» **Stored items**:
>>>>

-- ==== Sys2Proof/Laws/State.lean ====
section
/-! SUPPORT. The small lemmas of the state: what each shared operation over State leaves in every field, one lemma per
field, so that no later proof unfolds a record update. -/

namespace Sys2Proof.Machine

/-! ### Record writes -/

@[simp] theorem State.setLane_inReset (s : State) (l : Nat) (v : Lane) : (s.setLane l v).inReset = s.inReset := rfl
@[simp] theorem State.setLane_inhibitLow (s : State) (l : Nat) (v : Lane) : (s.setLane l v).inhibitLow = s.inhibitLow := rfl
@[simp] theorem State.setLane_arcLow (s : State) (l : Nat) (v : Lane) : (s.setLane l v).arcLow = s.arcLow := rfl
@[simp] theorem State.setLane_probePolHigh (s : State) (l : Nat) (v : Lane) : (s.setLane l v).probePolHigh = s.probePolHigh := rfl
@[simp] theorem State.setLane_link (s : State) (l : Nat) (v : Lane) : (s.setLane l v).link = s.link := rfl
@[simp] theorem State.setLane_goodFrames (s : State) (l : Nat) (v : Lane) : (s.setLane l v).goodFrames = s.goodFrames := rfl
@[simp] theorem State.setLane_badFrames (s : State) (l : Nat) (v : Lane) : (s.setLane l v).badFrames = s.badFrames := rfl
@[simp] theorem State.setLane_multipliers (s : State) (l : Nat) (v : Lane) : (s.setLane l v).multipliers = s.multipliers := rfl
@[simp] theorem State.setLane_holdingSlots (s : State) (l : Nat) (v : Lane) : (s.setLane l v).holdingSlots = s.holdingSlots := rfl
@[simp] theorem State.setLane_forceArcLine (s : State) (l : Nat) (v : Lane) : (s.setLane l v).forceArcLine = s.forceArcLine := rfl
@[simp] theorem State.setLane_forceInhibit (s : State) (l : Nat) (v : Lane) : (s.setLane l v).forceInhibit = s.forceInhibit := rfl
@[simp] theorem State.setLane_resolvingSweep (s : State) (l : Nat) (v : Lane) : (s.setLane l v).resolvingSweep = s.resolvingSweep := rfl
@[simp] theorem State.setLane_arcMasked (s : State) (l : Nat) (v : Lane) : (s.setLane l v).arcMasked = s.arcMasked := rfl
@[simp] theorem State.setLane_reportHold (s : State) (l : Nat) (v : Lane) : (s.setLane l v).reportHold = s.reportHold := rfl
@[simp] theorem State.setLane_linkStatistics (s : State) (l : Nat) (v : Lane) : (s.setLane l v).linkStatistics = s.linkStatistics := rfl
@[simp] theorem State.setLane_lanePorts (s : State) (l : Nat) (v : Lane) : (s.setLane l v).lanePorts = s.lanePorts := rfl
@[simp] theorem State.setLane_returnPort (s : State) (l : Nat) (v : Lane) : (s.setLane l v).returnPort = s.returnPort := rfl
@[simp] theorem State.setLane_loopOutput (s : State) (l : Nat) (v : Lane) : (s.setLane l v).loopOutput = s.loopOutput := rfl
@[simp] theorem State.setLane_inFlight (s : State) (l : Nat) (v : Lane) : (s.setLane l v).inFlight = s.inFlight := rfl
@[simp] theorem State.setLane_sweepNumber (s : State) (l : Nat) (v : Lane) : (s.setLane l v).sweepNumber = s.sweepNumber := rfl
@[simp] theorem State.setLane_intervalPeriod (s : State) (l : Nat) (v : Lane) : (s.setLane l v).intervalPeriod = s.intervalPeriod := rfl
@[simp] theorem State.setLane_reportedModes (s : State) (l : Nat) (v : Lane) : (s.setLane l v).reportedModes = s.reportedModes := rfl
@[simp] theorem State.setLane_consecutiveFailures (s : State) (l : Nat) (v : Lane) : (s.setLane l v).consecutiveFailures = s.consecutiveFailures := rfl
@[simp] theorem State.setLane_staleCounts (s : State) (l : Nat) (v : Lane) : (s.setLane l v).staleCounts = s.staleCounts := rfl
@[simp] theorem State.setLane_senseBlind (s : State) (l : Nat) (v : Lane) : (s.setLane l v).senseBlind = s.senseBlind := rfl
@[simp] theorem State.setLane_headLost (s : State) (l : Nat) (v : Lane) : (s.setLane l v).headLost = s.headLost := rfl
@[simp] theorem State.setLane_blindMute (s : State) (l : Nat) (v : Lane) : (s.setLane l v).blindMute = s.blindMute := rfl
@[simp] theorem State.setLane_sweepStatistics (s : State) (l : Nat) (v : Lane) : (s.setLane l v).sweepStatistics = s.sweepStatistics := rfl
@[simp] theorem State.setLane_pointRecords (s : State) (l : Nat) (v : Lane) : (s.setLane l v).pointRecords = s.pointRecords := rfl
@[simp] theorem State.setLane_rowRuntimes (s : State) (l : Nat) (v : Lane) : (s.setLane l v).rowRuntimes = s.rowRuntimes := rfl
@[simp] theorem State.setLane_zones (s : State) (l : Nat) (v : Lane) : (s.setLane l v).zones = s.zones := rfl
@[simp] theorem State.setLane_budget (s : State) (l : Nat) (v : Lane) : (s.setLane l v).budget = s.budget := rfl
@[simp] theorem State.setLane_activeSet (s : State) (l : Nat) (v : Lane) : (s.setLane l v).activeSet = s.activeSet := rfl
@[simp] theorem State.setLane_pendingSet (s : State) (l : Nat) (v : Lane) : (s.setLane l v).pendingSet = s.pendingSet := rfl
@[simp] theorem State.setLane_waiting (s : State) (l : Nat) (v : Lane) : (s.setLane l v).waiting = s.waiting := rfl
@[simp] theorem State.setLane_siteRecord (s : State) (l : Nat) (v : Lane) : (s.setLane l v).siteRecord = s.siteRecord := rfl
@[simp] theorem State.setLane_phase (s : State) (l : Nat) (v : Lane) : (s.setLane l v).phase = s.phase := rfl
@[simp] theorem State.setLane_commands (s : State) (l : Nat) (v : Lane) : (s.setLane l v).commands = s.commands := rfl
@[simp] theorem State.setLane_replies (s : State) (l : Nat) (v : Lane) : (s.setLane l v).replies = s.replies := rfl
@[simp] theorem State.setLane_refusal (s : State) (l : Nat) (v : Lane) : (s.setLane l v).refusal = s.refusal := rfl
@[simp] theorem State.setLane_notices (s : State) (l : Nat) (v : Lane) : (s.setLane l v).notices = s.notices := rfl
@[simp] theorem State.setLane_noticesDropped (s : State) (l : Nat) (v : Lane) : (s.setLane l v).noticesDropped = s.noticesDropped := rfl
@[simp] theorem State.setLane_droppedCount (s : State) (l : Nat) (v : Lane) : (s.setLane l v).droppedCount = s.droppedCount := rfl
@[simp] theorem State.setLane_snapshotCount (s : State) (l : Nat) (v : Lane) : (s.setLane l v).snapshotCount = s.snapshotCount := rfl
@[simp] theorem State.setLane_snapshot (s : State) (l : Nat) (v : Lane) : (s.setLane l v).snapshot = s.snapshot := rfl
@[simp] theorem State.setLane_evaluation (s : State) (l : Nat) (v : Lane) : (s.setLane l v).evaluation = s.evaluation := rfl
@[simp] theorem State.setLane_lastEvaluation (s : State) (l : Nat) (v : Lane) : (s.setLane l v).lastEvaluation = s.lastEvaluation := rfl
@[simp] theorem State.setLane_draws (s : State) (l : Nat) (v : Lane) : (s.setLane l v).draws = s.draws := rfl
@[simp] theorem State.setLane_pending (s : State) (l : Nat) (v : Lane) : (s.setLane l v).pending = s.pending := rfl

@[simp] theorem State.setLane_lanes (s : State) (l : Nat) (v : Lane) : (s.setLane l v).lanes = s.lanes.set l v := rfl

@[simp] theorem State.setZone_inReset (s : State) (z : Nat) (v : Zone) : (s.setZone z v).inReset = s.inReset := rfl
@[simp] theorem State.setZone_inhibitLow (s : State) (z : Nat) (v : Zone) : (s.setZone z v).inhibitLow = s.inhibitLow := rfl
@[simp] theorem State.setZone_arcLow (s : State) (z : Nat) (v : Zone) : (s.setZone z v).arcLow = s.arcLow := rfl
@[simp] theorem State.setZone_probePolHigh (s : State) (z : Nat) (v : Zone) : (s.setZone z v).probePolHigh = s.probePolHigh := rfl
@[simp] theorem State.setZone_link (s : State) (z : Nat) (v : Zone) : (s.setZone z v).link = s.link := rfl
@[simp] theorem State.setZone_goodFrames (s : State) (z : Nat) (v : Zone) : (s.setZone z v).goodFrames = s.goodFrames := rfl
@[simp] theorem State.setZone_badFrames (s : State) (z : Nat) (v : Zone) : (s.setZone z v).badFrames = s.badFrames := rfl
@[simp] theorem State.setZone_multipliers (s : State) (z : Nat) (v : Zone) : (s.setZone z v).multipliers = s.multipliers := rfl
@[simp] theorem State.setZone_holdingSlots (s : State) (z : Nat) (v : Zone) : (s.setZone z v).holdingSlots = s.holdingSlots := rfl
@[simp] theorem State.setZone_forceArcLine (s : State) (z : Nat) (v : Zone) : (s.setZone z v).forceArcLine = s.forceArcLine := rfl
@[simp] theorem State.setZone_forceInhibit (s : State) (z : Nat) (v : Zone) : (s.setZone z v).forceInhibit = s.forceInhibit := rfl
@[simp] theorem State.setZone_resolvingSweep (s : State) (z : Nat) (v : Zone) : (s.setZone z v).resolvingSweep = s.resolvingSweep := rfl
@[simp] theorem State.setZone_arcMasked (s : State) (z : Nat) (v : Zone) : (s.setZone z v).arcMasked = s.arcMasked := rfl
@[simp] theorem State.setZone_reportHold (s : State) (z : Nat) (v : Zone) : (s.setZone z v).reportHold = s.reportHold := rfl
@[simp] theorem State.setZone_linkStatistics (s : State) (z : Nat) (v : Zone) : (s.setZone z v).linkStatistics = s.linkStatistics := rfl
@[simp] theorem State.setZone_lanePorts (s : State) (z : Nat) (v : Zone) : (s.setZone z v).lanePorts = s.lanePorts := rfl
@[simp] theorem State.setZone_returnPort (s : State) (z : Nat) (v : Zone) : (s.setZone z v).returnPort = s.returnPort := rfl
@[simp] theorem State.setZone_loopOutput (s : State) (z : Nat) (v : Zone) : (s.setZone z v).loopOutput = s.loopOutput := rfl
@[simp] theorem State.setZone_inFlight (s : State) (z : Nat) (v : Zone) : (s.setZone z v).inFlight = s.inFlight := rfl
@[simp] theorem State.setZone_sweepNumber (s : State) (z : Nat) (v : Zone) : (s.setZone z v).sweepNumber = s.sweepNumber := rfl
@[simp] theorem State.setZone_intervalPeriod (s : State) (z : Nat) (v : Zone) : (s.setZone z v).intervalPeriod = s.intervalPeriod := rfl
@[simp] theorem State.setZone_reportedModes (s : State) (z : Nat) (v : Zone) : (s.setZone z v).reportedModes = s.reportedModes := rfl
@[simp] theorem State.setZone_consecutiveFailures (s : State) (z : Nat) (v : Zone) : (s.setZone z v).consecutiveFailures = s.consecutiveFailures := rfl
@[simp] theorem State.setZone_staleCounts (s : State) (z : Nat) (v : Zone) : (s.setZone z v).staleCounts = s.staleCounts := rfl
@[simp] theorem State.setZone_senseBlind (s : State) (z : Nat) (v : Zone) : (s.setZone z v).senseBlind = s.senseBlind := rfl
@[simp] theorem State.setZone_headLost (s : State) (z : Nat) (v : Zone) : (s.setZone z v).headLost = s.headLost := rfl
@[simp] theorem State.setZone_blindMute (s : State) (z : Nat) (v : Zone) : (s.setZone z v).blindMute = s.blindMute := rfl
@[simp] theorem State.setZone_sweepStatistics (s : State) (z : Nat) (v : Zone) : (s.setZone z v).sweepStatistics = s.sweepStatistics := rfl
@[simp] theorem State.setZone_pointRecords (s : State) (z : Nat) (v : Zone) : (s.setZone z v).pointRecords = s.pointRecords := rfl
@[simp] theorem State.setZone_rowRuntimes (s : State) (z : Nat) (v : Zone) : (s.setZone z v).rowRuntimes = s.rowRuntimes := rfl
@[simp] theorem State.setZone_lanes (s : State) (z : Nat) (v : Zone) : (s.setZone z v).lanes = s.lanes := rfl
@[simp] theorem State.setZone_budget (s : State) (z : Nat) (v : Zone) : (s.setZone z v).budget = s.budget := rfl
@[simp] theorem State.setZone_activeSet (s : State) (z : Nat) (v : Zone) : (s.setZone z v).activeSet = s.activeSet := rfl
@[simp] theorem State.setZone_pendingSet (s : State) (z : Nat) (v : Zone) : (s.setZone z v).pendingSet = s.pendingSet := rfl
@[simp] theorem State.setZone_waiting (s : State) (z : Nat) (v : Zone) : (s.setZone z v).waiting = s.waiting := rfl
@[simp] theorem State.setZone_siteRecord (s : State) (z : Nat) (v : Zone) : (s.setZone z v).siteRecord = s.siteRecord := rfl
@[simp] theorem State.setZone_phase (s : State) (z : Nat) (v : Zone) : (s.setZone z v).phase = s.phase := rfl
@[simp] theorem State.setZone_commands (s : State) (z : Nat) (v : Zone) : (s.setZone z v).commands = s.commands := rfl
@[simp] theorem State.setZone_replies (s : State) (z : Nat) (v : Zone) : (s.setZone z v).replies = s.replies := rfl
@[simp] theorem State.setZone_refusal (s : State) (z : Nat) (v : Zone) : (s.setZone z v).refusal = s.refusal := rfl
@[simp] theorem State.setZone_notices (s : State) (z : Nat) (v : Zone) : (s.setZone z v).notices = s.notices := rfl
@[simp] theorem State.setZone_noticesDropped (s : State) (z : Nat) (v : Zone) : (s.setZone z v).noticesDropped = s.noticesDropped := rfl
@[simp] theorem State.setZone_droppedCount (s : State) (z : Nat) (v : Zone) : (s.setZone z v).droppedCount = s.droppedCount := rfl
@[simp] theorem State.setZone_snapshotCount (s : State) (z : Nat) (v : Zone) : (s.setZone z v).snapshotCount = s.snapshotCount := rfl
@[simp] theorem State.setZone_snapshot (s : State) (z : Nat) (v : Zone) : (s.setZone z v).snapshot = s.snapshot := rfl
@[simp] theorem State.setZone_evaluation (s : State) (z : Nat) (v : Zone) : (s.setZone z v).evaluation = s.evaluation := rfl
@[simp] theorem State.setZone_lastEvaluation (s : State) (z : Nat) (v : Zone) : (s.setZone z v).lastEvaluation = s.lastEvaluation := rfl
@[simp] theorem State.setZone_draws (s : State) (z : Nat) (v : Zone) : (s.setZone z v).draws = s.draws := rfl
@[simp] theorem State.setZone_pending (s : State) (z : Nat) (v : Zone) : (s.setZone z v).pending = s.pending := rfl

<<<<

» **WHAT TO DO**: The reply is a bare number: how many lines above include "holdingSlots".

» **RESPONSE AREA**: 2